**** Extracted material ****
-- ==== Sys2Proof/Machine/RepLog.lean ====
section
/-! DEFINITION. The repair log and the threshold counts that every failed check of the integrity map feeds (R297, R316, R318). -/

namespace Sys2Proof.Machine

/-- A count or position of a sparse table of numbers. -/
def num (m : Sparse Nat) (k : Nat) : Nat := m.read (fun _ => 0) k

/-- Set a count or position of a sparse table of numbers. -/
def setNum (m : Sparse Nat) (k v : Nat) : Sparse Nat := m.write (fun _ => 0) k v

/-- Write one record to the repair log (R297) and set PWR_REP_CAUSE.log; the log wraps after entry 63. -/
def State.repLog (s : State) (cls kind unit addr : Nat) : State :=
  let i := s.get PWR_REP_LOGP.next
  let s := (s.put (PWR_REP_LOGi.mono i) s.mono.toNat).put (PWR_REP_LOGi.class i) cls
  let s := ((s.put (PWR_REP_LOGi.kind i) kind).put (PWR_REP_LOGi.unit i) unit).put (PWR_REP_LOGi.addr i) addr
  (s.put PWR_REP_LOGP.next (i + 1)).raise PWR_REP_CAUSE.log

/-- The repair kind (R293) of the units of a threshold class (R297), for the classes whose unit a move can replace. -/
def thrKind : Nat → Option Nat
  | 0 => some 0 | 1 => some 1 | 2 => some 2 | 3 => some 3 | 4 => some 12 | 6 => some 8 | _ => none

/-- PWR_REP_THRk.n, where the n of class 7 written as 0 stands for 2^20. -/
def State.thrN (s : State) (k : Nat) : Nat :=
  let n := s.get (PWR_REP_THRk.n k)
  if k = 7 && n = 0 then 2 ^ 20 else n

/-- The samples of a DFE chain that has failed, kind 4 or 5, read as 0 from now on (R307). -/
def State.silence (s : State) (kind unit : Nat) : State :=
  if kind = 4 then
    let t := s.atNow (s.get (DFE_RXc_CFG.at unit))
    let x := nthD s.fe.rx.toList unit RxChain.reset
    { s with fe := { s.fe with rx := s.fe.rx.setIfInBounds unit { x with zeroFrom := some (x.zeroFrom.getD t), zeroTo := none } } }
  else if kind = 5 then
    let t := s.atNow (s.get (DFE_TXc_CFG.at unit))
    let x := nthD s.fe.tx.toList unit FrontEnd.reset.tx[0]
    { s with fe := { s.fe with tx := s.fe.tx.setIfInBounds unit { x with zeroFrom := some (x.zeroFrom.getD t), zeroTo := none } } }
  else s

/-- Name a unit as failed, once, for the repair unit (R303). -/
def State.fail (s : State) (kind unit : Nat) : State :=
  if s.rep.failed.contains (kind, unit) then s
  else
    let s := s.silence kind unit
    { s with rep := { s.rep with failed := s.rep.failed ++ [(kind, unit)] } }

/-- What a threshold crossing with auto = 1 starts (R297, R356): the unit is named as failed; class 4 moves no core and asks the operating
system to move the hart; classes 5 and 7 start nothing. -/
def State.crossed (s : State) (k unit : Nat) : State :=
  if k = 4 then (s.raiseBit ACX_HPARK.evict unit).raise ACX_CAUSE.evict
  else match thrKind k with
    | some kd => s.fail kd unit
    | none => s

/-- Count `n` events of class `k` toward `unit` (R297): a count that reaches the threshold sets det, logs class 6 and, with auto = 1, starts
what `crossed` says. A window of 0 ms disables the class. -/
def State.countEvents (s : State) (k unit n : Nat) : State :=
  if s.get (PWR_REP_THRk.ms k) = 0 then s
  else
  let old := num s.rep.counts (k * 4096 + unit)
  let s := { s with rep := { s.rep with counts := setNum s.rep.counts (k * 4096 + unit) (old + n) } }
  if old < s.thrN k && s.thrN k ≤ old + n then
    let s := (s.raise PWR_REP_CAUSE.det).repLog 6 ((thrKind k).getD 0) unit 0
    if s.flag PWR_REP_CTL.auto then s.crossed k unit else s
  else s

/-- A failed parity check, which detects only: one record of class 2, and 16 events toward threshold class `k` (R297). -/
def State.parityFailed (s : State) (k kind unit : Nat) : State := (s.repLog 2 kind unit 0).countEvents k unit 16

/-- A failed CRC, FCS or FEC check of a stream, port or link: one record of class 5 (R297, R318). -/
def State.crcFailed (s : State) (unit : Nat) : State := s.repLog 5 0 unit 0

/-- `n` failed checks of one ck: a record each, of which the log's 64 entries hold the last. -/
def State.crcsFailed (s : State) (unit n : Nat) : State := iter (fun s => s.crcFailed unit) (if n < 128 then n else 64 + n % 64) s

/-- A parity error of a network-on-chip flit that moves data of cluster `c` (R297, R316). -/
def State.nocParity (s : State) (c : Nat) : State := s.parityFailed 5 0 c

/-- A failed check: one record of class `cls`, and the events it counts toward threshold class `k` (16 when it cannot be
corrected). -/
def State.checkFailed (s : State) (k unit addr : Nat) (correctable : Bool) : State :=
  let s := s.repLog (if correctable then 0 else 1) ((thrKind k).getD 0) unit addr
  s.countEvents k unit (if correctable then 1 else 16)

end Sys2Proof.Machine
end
****
**** Extracted material ****
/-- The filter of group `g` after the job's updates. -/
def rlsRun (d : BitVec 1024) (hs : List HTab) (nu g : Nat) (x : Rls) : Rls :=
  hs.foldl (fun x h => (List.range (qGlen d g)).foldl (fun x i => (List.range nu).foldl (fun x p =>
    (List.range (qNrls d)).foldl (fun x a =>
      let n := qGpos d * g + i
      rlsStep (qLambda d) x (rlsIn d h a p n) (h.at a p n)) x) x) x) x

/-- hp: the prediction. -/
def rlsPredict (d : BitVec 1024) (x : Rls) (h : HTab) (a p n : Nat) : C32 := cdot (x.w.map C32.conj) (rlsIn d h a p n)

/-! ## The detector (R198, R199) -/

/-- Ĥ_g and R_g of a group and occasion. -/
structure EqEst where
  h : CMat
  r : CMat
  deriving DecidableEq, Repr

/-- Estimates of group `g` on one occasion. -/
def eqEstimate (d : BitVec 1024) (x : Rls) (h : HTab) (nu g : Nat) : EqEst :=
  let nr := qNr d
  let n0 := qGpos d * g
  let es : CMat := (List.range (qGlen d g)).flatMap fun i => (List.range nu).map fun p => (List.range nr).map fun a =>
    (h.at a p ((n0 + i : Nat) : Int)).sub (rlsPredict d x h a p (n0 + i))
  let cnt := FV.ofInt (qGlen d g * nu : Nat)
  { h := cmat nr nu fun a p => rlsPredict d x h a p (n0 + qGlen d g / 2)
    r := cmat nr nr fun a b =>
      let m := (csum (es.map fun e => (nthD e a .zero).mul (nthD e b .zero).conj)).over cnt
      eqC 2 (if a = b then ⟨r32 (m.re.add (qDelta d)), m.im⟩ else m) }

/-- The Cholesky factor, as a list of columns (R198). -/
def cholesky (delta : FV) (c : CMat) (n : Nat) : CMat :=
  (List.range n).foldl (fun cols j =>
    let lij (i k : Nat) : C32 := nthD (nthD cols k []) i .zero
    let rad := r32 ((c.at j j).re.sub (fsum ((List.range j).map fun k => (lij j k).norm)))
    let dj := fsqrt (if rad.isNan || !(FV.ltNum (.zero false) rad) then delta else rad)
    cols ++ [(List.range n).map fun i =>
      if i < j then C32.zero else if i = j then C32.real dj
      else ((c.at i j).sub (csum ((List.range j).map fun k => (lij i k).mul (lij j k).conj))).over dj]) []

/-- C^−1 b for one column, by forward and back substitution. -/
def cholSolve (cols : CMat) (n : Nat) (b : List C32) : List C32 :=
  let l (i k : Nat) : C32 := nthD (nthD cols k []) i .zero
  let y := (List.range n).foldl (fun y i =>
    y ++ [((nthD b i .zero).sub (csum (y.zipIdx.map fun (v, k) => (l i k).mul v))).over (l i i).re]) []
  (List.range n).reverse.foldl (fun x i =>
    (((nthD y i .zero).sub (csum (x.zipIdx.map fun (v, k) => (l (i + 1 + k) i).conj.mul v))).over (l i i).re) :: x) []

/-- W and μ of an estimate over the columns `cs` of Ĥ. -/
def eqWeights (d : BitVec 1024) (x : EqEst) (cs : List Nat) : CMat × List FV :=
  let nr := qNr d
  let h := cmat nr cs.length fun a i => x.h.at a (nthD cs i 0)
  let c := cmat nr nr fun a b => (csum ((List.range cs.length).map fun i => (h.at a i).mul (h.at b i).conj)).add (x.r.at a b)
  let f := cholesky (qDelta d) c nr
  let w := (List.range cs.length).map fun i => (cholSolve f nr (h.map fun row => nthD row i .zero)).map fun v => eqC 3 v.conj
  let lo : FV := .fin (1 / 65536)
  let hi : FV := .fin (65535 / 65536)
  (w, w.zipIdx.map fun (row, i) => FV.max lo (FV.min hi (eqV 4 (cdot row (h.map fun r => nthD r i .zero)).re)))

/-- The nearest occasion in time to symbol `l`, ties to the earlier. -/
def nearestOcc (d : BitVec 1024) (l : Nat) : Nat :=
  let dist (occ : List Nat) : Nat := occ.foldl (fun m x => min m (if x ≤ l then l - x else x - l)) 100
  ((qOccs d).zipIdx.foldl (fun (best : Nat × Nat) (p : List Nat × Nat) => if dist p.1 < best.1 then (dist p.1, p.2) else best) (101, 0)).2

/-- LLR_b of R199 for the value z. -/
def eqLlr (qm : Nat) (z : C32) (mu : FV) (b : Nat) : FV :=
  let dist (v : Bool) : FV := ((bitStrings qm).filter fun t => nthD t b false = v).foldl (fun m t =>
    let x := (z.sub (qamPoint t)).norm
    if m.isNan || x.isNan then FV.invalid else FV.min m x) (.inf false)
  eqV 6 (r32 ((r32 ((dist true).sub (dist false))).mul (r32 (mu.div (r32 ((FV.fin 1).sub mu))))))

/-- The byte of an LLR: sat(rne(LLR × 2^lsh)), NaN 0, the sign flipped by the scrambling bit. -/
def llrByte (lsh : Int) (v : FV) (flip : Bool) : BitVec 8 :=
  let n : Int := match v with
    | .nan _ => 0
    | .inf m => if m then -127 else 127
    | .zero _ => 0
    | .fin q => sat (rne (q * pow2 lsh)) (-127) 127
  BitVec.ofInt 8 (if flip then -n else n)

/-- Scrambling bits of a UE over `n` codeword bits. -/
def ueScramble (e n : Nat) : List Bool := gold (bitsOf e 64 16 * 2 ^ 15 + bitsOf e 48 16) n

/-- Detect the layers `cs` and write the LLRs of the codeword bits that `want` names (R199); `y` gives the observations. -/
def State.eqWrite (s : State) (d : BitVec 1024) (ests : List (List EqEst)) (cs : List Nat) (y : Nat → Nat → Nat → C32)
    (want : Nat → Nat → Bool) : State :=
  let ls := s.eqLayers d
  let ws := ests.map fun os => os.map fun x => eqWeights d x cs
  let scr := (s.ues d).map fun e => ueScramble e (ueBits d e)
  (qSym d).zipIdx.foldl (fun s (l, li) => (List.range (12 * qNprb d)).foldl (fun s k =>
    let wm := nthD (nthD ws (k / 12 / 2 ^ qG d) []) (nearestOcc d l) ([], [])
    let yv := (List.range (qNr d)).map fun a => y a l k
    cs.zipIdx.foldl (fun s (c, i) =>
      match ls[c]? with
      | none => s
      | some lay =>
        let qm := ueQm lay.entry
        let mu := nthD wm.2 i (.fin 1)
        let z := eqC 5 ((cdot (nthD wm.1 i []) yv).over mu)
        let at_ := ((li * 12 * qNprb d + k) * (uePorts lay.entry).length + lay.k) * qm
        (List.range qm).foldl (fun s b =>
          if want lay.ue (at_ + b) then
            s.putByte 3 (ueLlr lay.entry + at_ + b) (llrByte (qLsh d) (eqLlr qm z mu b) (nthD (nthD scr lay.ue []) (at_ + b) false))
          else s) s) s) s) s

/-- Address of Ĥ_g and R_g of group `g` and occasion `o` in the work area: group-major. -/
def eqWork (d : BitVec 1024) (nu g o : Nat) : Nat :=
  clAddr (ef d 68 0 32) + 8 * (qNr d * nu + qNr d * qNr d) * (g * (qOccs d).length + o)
****
Task to carry out:
Set down only the lines above that fall between the line holding "let wm := nthD" and the line holding "clAddr (ef d", inclusive, keeping each exact.

Worked solution:
    let wm := nthD (nthD ws (k / 12 / 2 ^ qG d) []) (nearestOcc d l) ([], [])
    let yv := (List.range (qNr d)).map fun a => y a l k
    cs.zipIdx.foldl (fun s (c, i) =>
      match ls[c]? with
      | none => s
      | some lay =>
        let qm := ueQm lay.entry
        let mu := nthD wm.2 i (.fin 1)
        let z := eqC 5 ((cdot (nthD wm.1 i []) yv).over mu)
        let at_ := ((li * 12 * qNprb d + k) * (uePorts lay.entry).length + lay.k) * qm
        (List.range qm).foldl (fun s b =>
          if want lay.ue (at_ + b) then
            s.putByte 3 (ueLlr lay.entry + at_ + b) (llrByte (qLsh d) (eqLlr qm z mu b) (nthD (nthD scr lay.ue []) (at_ + b) false))
          else s) s) s) s) s

/-- Address of Ĥ_g and R_g of group `g` and occasion `o` in the work area: group-major. -/
def eqWork (d : BitVec 1024) (nu g o : Nat) : Nat :=
  clAddr (ef d 68 0 32) + 8 * (qNr d * nu + qNr d * qNr d) * (g * (qOccs d).length + o)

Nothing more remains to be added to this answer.